##### STUDY MATERIAL
-- ==== Sys2Proof/Tests/Slice0.lean ====
section
/-! SUPPORT. Tests: words written out from 30_encoding.md rules R45 to R49, the refusals of ill-formed words, the constant table of
41_crc32c.md rule R61, single steps of 95_test_vectors.md (each names its vector), and for every statement with hypotheses a
state and operands that meet them, clause by clause, at the boundary values. -/

open Sys2Proof Sys2Proof.Machine Sys2Proof.Statements

namespace Sys2Proof.Tests

/-! One theorem after another: the kernel evaluations below wait for each other, each in a thread of its own. -/

set_option Elab.async false

/-! ## Helpers -/

/-- Bytes laid out from an offset. -/
def cells : Nat → List Byte → Memory
  | _, [] => []
  | a, b :: bs => (a, b) :: cells (a + 1) bs

/-- A unit with `MAX_PACKET` = 64 and `N_PREG` = 16 that holds the bytes at offset 0 and has just begun a call over them. -/
def holding (bytes : List Byte) : State :=
  startActions { State.reset with
    maxPacket := 64, pknown := List.replicate 16 0, buf := cells 0 bytes, len := BitVec.ofNat 32 bytes.length }

/-- A unit with the smallest registry but one, `N_PREG` = 2. -/
def twoEntries : State := { holding [] with pknown := [0, 0] }

/-- S1's header bytes (95_test_vectors.md section 1). -/
def docHeader : List Byte := [0, 1, 0, 2, 0, 0, 0, 1, 0, 0, 0, 0]

/-- Only chunk type 0x04 is known. -/
def knows04 : Vector Word 8 := (Vector.replicate 8 (0 : Word)).set 0 0x10

/-- Parameter types 0x0005 and 0x8008 are known. -/
def knowsParams : List (BitVec 17) := [0x10005, 0x18008] ++ List.replicate 14 0

/-- The start of the vectors of section 5.1: the header decoded, the cursor at the body. -/
def atBody (body : List Byte) : State :=
  { holding (docHeader ++ body) with
    cknown := knows04, pos0 := 12, hdrValid := true, srcPort := 1, dstPort := 2, vtag := 1 }

/-- The start of the vectors of section 5.2: a bare parameter list. -/
def atParams (bytes : List Byte) : State := { holding bytes with pknown := knowsParams }

/-- The body of vector T0 and its state after `CHK.NEXT`. -/
def bodyT0 : List Byte := [0x04, 0, 0, 9, 0xAA, 0xBB, 0xCC, 0xDD, 0xEE, 0, 0, 0]

def inChunk : State :=
  { atBody bodyT0 with pos0 := 24, res0 := .frame, cf := ⟨0x04, 0, 9, 16, 5, true, true⟩ }

/-- The buffer of vector Q3 and its state after `PRM.NEXT`. -/
def inParam : State :=
  { atParams [0x80, 0x08, 0, 6, 0xC0, 0xC1, 0, 0] with
    pos1 := 8, res1 := .frame, pf := ⟨0x8008, 6, 4, 2, true, true⟩ }

/-- A FATAL unit. -/
def faulted : State := fatal ⟨.illegalCommand, .illegalEncoding, 0x02000000, 0⟩ (holding docHeader)

/-- The header of S1 with its checksum patched (95_test_vectors.md section 2.5). -/
def patched : State := holding [0, 1, 0, 2, 0, 0, 0, 1, 0x69, 0x91, 0xF7, 0x51]

/-- A parameter is open in an open chunk. -/
def bothOpen : State :=
  { holding [1, 0, 0, 0, 0, 5, 0, 0, 0xC0] with copen := true, popen := true, cstart := 0, pstart := 4 }

/-- A chunk is open with one value byte. -/
def chunkOpen : State := { holding [4, 3, 0, 0, 0xAA] with copen := true, cstart := 0 }

/-- The outcome is a next state of which the test holds. -/
def answers (o : Host.Outcome State Fault Refusal) (p : State → Bool) : Bool :=
  match o with
  | .next t => p t
  | _ => false

/-- `ERR`, `ERR_INFO`, `ERR_TYPE`, `STATUS` as the host reads them. -/
def errors (s : State) : List Word := [statusWord s, errWord s, s.err.info, errTypeWord s]

/-! ## Words (R45 to R49) -/

theorem test_decode_nop : decodeTableWord 32 0x00000000 = some (.nop) ∧ encode (.nop) = 0x00000000 := by decide

theorem test_decode_start : decodeTableWord 32 0x01000000 = some (.start) ∧ encode (.start) = 0x01000000 := by decide

theorem test_decode_crcInit : decodeTableWord 32 0x10000000 = some (.crcInit) ∧ encode (.crcInit) = 0x10000000 := by decide

theorem test_decode_crcByte : decodeTableWord 32 0x110000FF = some (.crcByte 0xFF) ∧ encode (.crcByte 0xFF) = 0x110000FF := by decide

theorem test_decode_crcFin : decodeTableWord 32 0x12000000 = some (.crcFin) ∧ encode (.crcFin) = 0x12000000 := by decide

theorem test_decode_hdrDec : decodeTableWord 32 0x20000000 = some (.hdrDec) ∧ encode (.hdrDec) = 0x20000000 := by decide

theorem test_decode_hdrEnc : decodeTableWord 32 0x21000000 = some (.hdrEnc) ∧ encode (.hdrEnc) = 0x21000000 := by decide

theorem test_decode_csumVerify : decodeTableWord 32 0x22000000 = some (.csumVerify) ∧ encode (.csumVerify) = 0x22000000 := by decide

theorem test_decode_csumPatch : decodeTableWord 32 0x23000000 = some (.csumPatch) ∧ encode (.csumPatch) = 0x23000000 := by decide

theorem test_decode_chkNext : decodeTableWord 32 0x30000000 = some (.chkNext) ∧ encode (.chkNext) = 0x30000000 := by decide

theorem test_decode_prmEnter : decodeTableWord 32 0x31008010 = some (.prmEnter 0x8010) ∧ encode (.prmEnter 0x8010) = 0x31008010 := by decide

theorem test_decode_prmNext : decodeTableWord 32 0x32000000 = some (.prmNext) ∧ encode (.prmNext) = 0x32000000 := by decide

theorem test_decode_valU8 : decodeTableWord 32 0x3300FFFE = some (.valU8 .chunk 0xFFFE) ∧ encode (.valU8 .chunk 0xFFFE) = 0x3300FFFE := by decide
##########
*WHAT THE EXERCISE ASKS*.
Wherever the word "docHeader" appears in a line of the data, copy that line.

*RESPONSE TO THIS EXERCISE*.
def docHeader : List Byte := [0, 1, 0, 2, 0, 0, 0, 1, 0, 0, 0, 0]
  { holding (docHeader ++ body) with
def faulted : State := fatal ⟨.illegalCommand, .illegalEncoding, 0x02000000, 0⟩ (holding docHeader)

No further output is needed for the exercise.